-- ==== Sys2Proof/Laws/State.lean ====
section
/-! SUPPORT. What each named update of the state does to each field, so that no proof unfolds a record update. -/

namespace Sys2Proof.Machine

/-! consume -/

@[simp] theorem State.consume_prev (n : Nat) (s : State) : (s.consume n).prev = s.prev := rfl
@[simp] theorem State.consume_runcnt (n : Nat) (s : State) : (s.consume n).runcnt = s.runcnt := rfl
@[simp] theorem State.consume_cache (n : Nat) (s : State) : (s.consume n).cache = s.cache := rfl
@[simp] theorem State.consume_width (n : Nat) (s : State) : (s.consume n).width = s.width := rfl
@[simp] theorem State.consume_height (n : Nat) (s : State) : (s.consume n).height = s.height := rfl
@[simp] theorem State.consume_channels (n : Nat) (s : State) : (s.consume n).channels = s.channels := rfl
@[simp] theorem State.consume_colorspace (n : Nat) (s : State) : (s.consume n).colorspace = s.colorspace := rfl
@[simp] theorem State.consume_cursor (n : Nat) (s : State) : (s.consume n).cursor = s.cursor + n := rfl
@[simp] theorem State.consume_emitted (n : Nat) (s : State) : (s.consume n).emitted = s.emitted := rfl
@[simp] theorem State.consume_total (n : Nat) (s : State) : (s.consume n).total = s.total := rfl
@[simp] theorem State.consume_phase (n : Nat) (s : State) : (s.consume n).phase = s.phase := rfl
@[simp] theorem State.consume_errcode (n : Nat) (s : State) : (s.consume n).errcode = s.errcode := rfl
@[simp] theorem State.consume_errinfo (n : Nat) (s : State) : (s.consume n).errinfo = s.errinfo := rfl
@[simp] theorem State.consume_refused (n : Nat) (s : State) : (s.consume n).refused = s.refused := rfl
@[simp] theorem State.consume_source (n : Nat) (s : State) : (s.consume n).source = s.source := rfl
@[simp] theorem State.consume_exhausted (n : Nat) (s : State) : (s.consume n).exhausted = s.exhausted := rfl
@[simp] theorem State.consume_inputs (n : Nat) (s : State) : (s.consume n).inputs = s.inputs := rfl
@[simp] theorem State.consume_held (n : Nat) (s : State) : (s.consume n).held = s.held := rfl
@[simp] theorem State.consume_responses (n : Nat) (s : State) : (s.consume n).responses = s.responses := rfl

/-! deliver -/

@[simp] theorem State.deliver_prev (v : Byte) (s : State) : (s.deliver v).prev = s.prev := rfl
@[simp] theorem State.deliver_runcnt (v : Byte) (s : State) : (s.deliver v).runcnt = s.runcnt := rfl
@[simp] theorem State.deliver_cache (v : Byte) (s : State) : (s.deliver v).cache = s.cache := rfl
@[simp] theorem State.deliver_width (v : Byte) (s : State) : (s.deliver v).width = s.width := rfl
@[simp] theorem State.deliver_height (v : Byte) (s : State) : (s.deliver v).height = s.height := rfl
@[simp] theorem State.deliver_channels (v : Byte) (s : State) : (s.deliver v).channels = s.channels := rfl
@[simp] theorem State.deliver_colorspace (v : Byte) (s : State) : (s.deliver v).colorspace = s.colorspace := rfl
@[simp] theorem State.deliver_cursor (v : Byte) (s : State) : (s.deliver v).cursor = s.cursor := rfl
@[simp] theorem State.deliver_emitted (v : Byte) (s : State) : (s.deliver v).emitted = s.emitted := rfl
@[simp] theorem State.deliver_total (v : Byte) (s : State) : (s.deliver v).total = s.total := rfl
@[simp] theorem State.deliver_phase (v : Byte) (s : State) : (s.deliver v).phase = s.phase := rfl
@[simp] theorem State.deliver_errcode (v : Byte) (s : State) : (s.deliver v).errcode = s.errcode := rfl
@[simp] theorem State.deliver_errinfo (v : Byte) (s : State) : (s.deliver v).errinfo = s.errinfo := rfl
@[simp] theorem State.deliver_refused (v : Byte) (s : State) : (s.deliver v).refused = s.refused := rfl
@[simp] theorem State.deliver_source (v : Byte) (s : State) : (s.deliver v).source = if s.exhausted then s.source else s.source ++ [v] := rfl
@[simp] theorem State.deliver_exhausted (v : Byte) (s : State) : (s.deliver v).exhausted = s.exhausted := rfl
@[simp] theorem State.deliver_inputs (v : Byte) (s : State) : (s.deliver v).inputs = s.inputs := rfl
@[simp] theorem State.deliver_held (v : Byte) (s : State) : (s.deliver v).held = s.held := rfl
@[simp] theorem State.deliver_responses (v : Byte) (s : State) : (s.deliver v).responses = s.responses := rfl

/-! exhaust -/

@[simp] theorem State.exhaust_prev (s : State) : (s.exhaust).prev = s.prev := rfl
@[simp] theorem State.exhaust_runcnt (s : State) : (s.exhaust).runcnt = s.runcnt := rfl
@[simp] theorem State.exhaust_cache (s : State) : (s.exhaust).cache = s.cache := rfl
@[simp] theorem State.exhaust_width (s : State) : (s.exhaust).width = s.width := rfl
@[simp] theorem State.exhaust_height (s : State) : (s.exhaust).height = s.height := rfl
@[simp] theorem State.exhaust_channels (s : State) : (s.exhaust).channels = s.channels := rfl
@[simp] theorem State.exhaust_colorspace (s : State) : (s.exhaust).colorspace = s.colorspace := rfl
@[simp] theorem State.exhaust_cursor (s : State) : (s.exhaust).cursor = s.cursor := rfl
@[simp] theorem State.exhaust_emitted (s : State) : (s.exhaust).emitted = s.emitted := rfl
@[simp] theorem State.exhaust_total (s : State) : (s.exhaust).total = s.total := rfl
@[simp] theorem State.exhaust_phase (s : State) : (s.exhaust).phase = s.phase := rfl
@[simp] theorem State.exhaust_errcode (s : State) : (s.exhaust).errcode = s.errcode := rfl
@[simp] theorem State.exhaust_errinfo (s : State) : (s.exhaust).errinfo = s.errinfo := rfl
@[simp] theorem State.exhaust_refused (s : State) : (s.exhaust).refused = s.refused := rfl
@[simp] theorem State.exhaust_source (s : State) : (s.exhaust).source = s.source := rfl
@[simp] theorem State.exhaust_exhausted (s : State) : (s.exhaust).exhausted = true := rfl
@[simp] theorem State.exhaust_inputs (s : State) : (s.exhaust).inputs = s.inputs := rfl
@[simp] theorem State.exhaust_held (s : State) : (s.exhaust).held = s.held := rfl
@[simp] theorem State.exhaust_responses (s : State) : (s.exhaust).responses = s.responses := rfl

/-! setPrev -/

@[simp] theorem State.setPrev_prev (p : Pixel) (s : State) : (s.setPrev p).prev = p := rfl
@[simp] theorem State.setPrev_runcnt (p : Pixel) (s : State) : (s.setPrev p).runcnt = s.runcnt := rfl
@[simp] theorem State.setPrev_cache (p : Pixel) (s : State) : (s.setPrev p).cache = s.cache := rfl
@[simp] theorem State.setPrev_width (p : Pixel) (s : State) : (s.setPrev p).width = s.width := rfl
@[simp] theorem State.setPrev_height (p : Pixel) (s : State) : (s.setPrev p).height = s.height := rfl
@[simp] theorem State.setPrev_channels (p : Pixel) (s : State) : (s.setPrev p).channels = s.channels := rfl
@[simp] theorem State.setPrev_colorspace (p : Pixel) (s : State) : (s.setPrev p).colorspace = s.colorspace := rfl
@[simp] theorem State.setPrev_cursor (p : Pixel) (s : State) : (s.setPrev p).cursor = s.cursor := rfl
@[simp] theorem State.setPrev_emitted (p : Pixel) (s : State) : (s.setPrev p).emitted = s.emitted := rfl
@[simp] theorem State.setPrev_total (p : Pixel) (s : State) : (s.setPrev p).total = s.total := rfl
@[simp] theorem State.setPrev_phase (p : Pixel) (s : State) : (s.setPrev p).phase = s.phase := rfl
@[simp] theorem State.setPrev_errcode (p : Pixel) (s : State) : (s.setPrev p).errcode = s.errcode := rfl
@[simp] theorem State.setPrev_errinfo (p : Pixel) (s : State) : (s.setPrev p).errinfo = s.errinfo := rfl
@[simp] theorem State.setPrev_refused (p : Pixel) (s : State) : (s.setPrev p).refused = s.refused := rfl
@[simp] theorem State.setPrev_source (p : Pixel) (s : State) : (s.setPrev p).source = s.source := rfl
@[simp] theorem State.setPrev_exhausted (p : Pixel) (s : State) : (s.setPrev p).exhausted = s.exhausted := rfl
@[simp] theorem State.setPrev_inputs (p : Pixel) (s : State) : (s.setPrev p).inputs = s.inputs := rfl
@[simp] theorem State.setPrev_held (p : Pixel) (s : State) : (s.setPrev p).held = s.held := rfl
@[simp] theorem State.setPrev_responses (p : Pixel) (s : State) : (s.setPrev p).responses = s.responses := rfl

/-! setRuncnt -/

@[simp] theorem State.setRuncnt_prev (v : U32) (s : State) : (s.setRuncnt v).prev = s.prev := rfl
@[simp] theorem State.setRuncnt_runcnt (v : U32) (s : State) : (s.setRuncnt v).runcnt = v := rfl
@[simp] theorem State.setRuncnt_cache (v : U32) (s : State) : (s.setRuncnt v).cache = s.cache := rfl
@[simp] theorem State.setRuncnt_width (v : U32) (s : State) : (s.setRuncnt v).width = s.width := rfl
@[simp] theorem State.setRuncnt_height (v : U32) (s : State) : (s.setRuncnt v).height = s.height := rfl
@[simp] theorem State.setRuncnt_channels (v : U32) (s : State) : (s.setRuncnt v).channels = s.channels := rfl
@[simp] theorem State.setRuncnt_colorspace (v : U32) (s : State) : (s.setRuncnt v).colorspace = s.colorspace := rfl
@[simp] theorem State.setRuncnt_cursor (v : U32) (s : State) : (s.setRuncnt v).cursor = s.cursor := rfl
@[simp] theorem State.setRuncnt_emitted (v : U32) (s : State) : (s.setRuncnt v).emitted = s.emitted := rfl
@[simp] theorem State.setRuncnt_total (v : U32) (s : State) : (s.setRuncnt v).total = s.total := rfl
@[simp] theorem State.setRuncnt_phase (v : U32) (s : State) : (s.setRuncnt v).phase = s.phase := rfl
@[simp] theorem State.setRuncnt_errcode (v : U32) (s : State) : (s.setRuncnt v).errcode = s.errcode := rfl
@[simp] theorem State.setRuncnt_errinfo (v : U32) (s : State) : (s.setRuncnt v).errinfo = s.errinfo := rfl
@[simp] theorem State.setRuncnt_refused (v : U32) (s : State) : (s.setRuncnt v).refused = s.refused := rfl
@[simp] theorem State.setRuncnt_source (v : U32) (s : State) : (s.setRuncnt v).source = s.source := rfl
@[simp] theorem State.setRuncnt_exhausted (v : U32) (s : State) : (s.setRuncnt v).exhausted = s.exhausted := rfl
@[simp] theorem State.setRuncnt_inputs (v : U32) (s : State) : (s.setRuncnt v).inputs = s.inputs := rfl
@[simp] theorem State.setRuncnt_held (v : U32) (s : State) : (s.setRuncnt v).held = s.held := rfl
@[simp] theorem State.setRuncnt_responses (v : U32) (s : State) : (s.setRuncnt v).responses = s.responses := rfl

/-! cacheSet -/

@[simp] theorem State.cacheSet_prev (i : BitVec 6) (p : Pixel) (s : State) : (s.cacheSet i p).prev = s.prev := rfl
@[simp] theorem State.cacheSet_runcnt (i : BitVec 6) (p : Pixel) (s : State) : (s.cacheSet i p).runcnt = s.runcnt := rfl
@[simp] theorem State.cacheSet_cache (i : BitVec 6) (p : Pixel) (s : State) : (s.cacheSet i p).cache = s.cache.set i.toNat p i.isLt := rfl
@[simp] theorem State.cacheSet_width (i : BitVec 6) (p : Pixel) (s : State) : (s.cacheSet i p).width = s.width := rfl
@[simp] theorem State.cacheSet_height (i : BitVec 6) (p : Pixel) (s : State) : (s.cacheSet i p).height = s.height := rfl
@[simp] theorem State.cacheSet_channels (i : BitVec 6) (p : Pixel) (s : State) : (s.cacheSet i p).channels = s.channels := rfl
@[simp] theorem State.cacheSet_colorspace (i : BitVec 6) (p : Pixel) (s : State) : (s.cacheSet i p).colorspace = s.colorspace := rfl
@[simp] theorem State.cacheSet_cursor (i : BitVec 6) (p : Pixel) (s : State) : (s.cacheSet i p).cursor = s.cursor := rfl
@[simp] theorem State.cacheSet_emitted (i : BitVec 6) (p : Pixel) (s : State) : (s.cacheSet i p).emitted = s.emitted := rfl
@[simp] theorem State.cacheSet_total (i : BitVec 6) (p : Pixel) (s : State) : (s.cacheSet i p).total = s.total := rfl
@[simp] theorem State.cacheSet_phase (i : BitVec 6) (p : Pixel) (s : State) : (s.cacheSet i p).phase = s.phase := rfl
@[simp] theorem State.cacheSet_errcode (i : BitVec 6) (p : Pixel) (s : State) : (s.cacheSet i p).errcode = s.errcode := rfl
@[simp] theorem State.cacheSet_errinfo (i : BitVec 6) (p : Pixel) (s : State) : (s.cacheSet i p).errinfo = s.errinfo := rfl
@[simp] theorem State.cacheSet_refused (i : BitVec 6) (p : Pixel) (s : State) : (s.cacheSet i p).refused = s.refused := rfl
@[simp] theorem State.cacheSet_source (i : BitVec 6) (p : Pixel) (s : State) : (s.cacheSet i p).source = s.source := rfl
@[simp] theorem State.cacheSet_exhausted (i : BitVec 6) (p : Pixel) (s : State) : (s.cacheSet i p).exhausted = s.exhausted := rfl
@[simp] theorem State.cacheSet_inputs (i : BitVec 6) (p : Pixel) (s : State) : (s.cacheSet i p).inputs = s.inputs := rfl
@[simp] theorem State.cacheSet_held (i : BitVec 6) (p : Pixel) (s : State) : (s.cacheSet i p).held = s.held := rfl
@[simp] theorem State.cacheSet_responses (i : BitVec 6) (p : Pixel) (s : State) : (s.cacheSet i p).responses = s.responses := rfl

/-! updateCache -/

@[simp] theorem State.updateCache_prev (s : State) : (s.updateCache).prev = s.prev := rfl
@[simp] theorem State.updateCache_runcnt (s : State) : (s.updateCache).runcnt = s.runcnt := rfl
@[simp] theorem State.updateCache_cache (s : State) : (s.updateCache).cache = s.cache.set (pixelHash s.prev).toNat s.prev (pixelHash s.prev).isLt := rfl
@[simp] theorem State.updateCache_width (s : State) : (s.updateCache).width = s.width := rfl
@[simp] theorem State.updateCache_height (s : State) : (s.updateCache).height = s.height := rfl
@[simp] theorem State.updateCache_channels (s : State) : (s.updateCache).channels = s.channels := rfl
@[simp] theorem State.updateCache_colorspace (s : State) : (s.updateCache).colorspace = s.colorspace := rfl
@[simp] theorem State.updateCache_cursor (s : State) : (s.updateCache).cursor = s.cursor := rfl
@[simp] theorem State.updateCache_emitted (s : State) : (s.updateCache).emitted = s.emitted := rfl
@[simp] theorem State.updateCache_total (s : State) : (s.updateCache).total = s.total := rfl
@[simp] theorem State.updateCache_phase (s : State) : (s.updateCache).phase = s.phase := rfl
@[simp] theorem State.updateCache_errcode (s : State) : (s.updateCache).errcode = s.errcode := rfl
@[simp] theorem State.updateCache_errinfo (s : State) : (s.updateCache).errinfo = s.errinfo := rfl
@[simp] theorem State.updateCache_refused (s : State) : (s.updateCache).refused = s.refused := rfl
@[simp] theorem State.updateCache_source (s : State) : (s.updateCache).source = s.source := rfl
@[simp] theorem State.updateCache_exhausted (s : State) : (s.updateCache).exhausted = s.exhausted := rfl
@[simp] theorem State.updateCache_inputs (s : State) : (s.updateCache).inputs = s.inputs := rfl
@[simp] theorem State.updateCache_held (s : State) : (s.updateCache).held = s.held := rfl
@[simp] theorem State.updateCache_responses (s : State) : (s.updateCache).responses = s.responses := rfl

Directions:
Set down, from the entries above, exactly the lines from the one with "(s.setPrev p).refused = s.refused := rfl" up to and including the one with "(s.setPrev p).held = s.held := rfl", and no other lines.

Solved exercise:
@[simp] theorem State.setPrev_refused (p : Pixel) (s : State) : (s.setPrev p).refused = s.refused := rfl
@[simp] theorem State.setPrev_source (p : Pixel) (s : State) : (s.setPrev p).source = s.source := rfl
@[simp] theorem State.setPrev_exhausted (p : Pixel) (s : State) : (s.setPrev p).exhausted = s.exhausted := rfl
@[simp] theorem State.setPrev_inputs (p : Pixel) (s : State) : (s.setPrev p).inputs = s.inputs := rfl
@[simp] theorem State.setPrev_held (p : Pixel) (s : State) : (s.setPrev p).held = s.held := rfl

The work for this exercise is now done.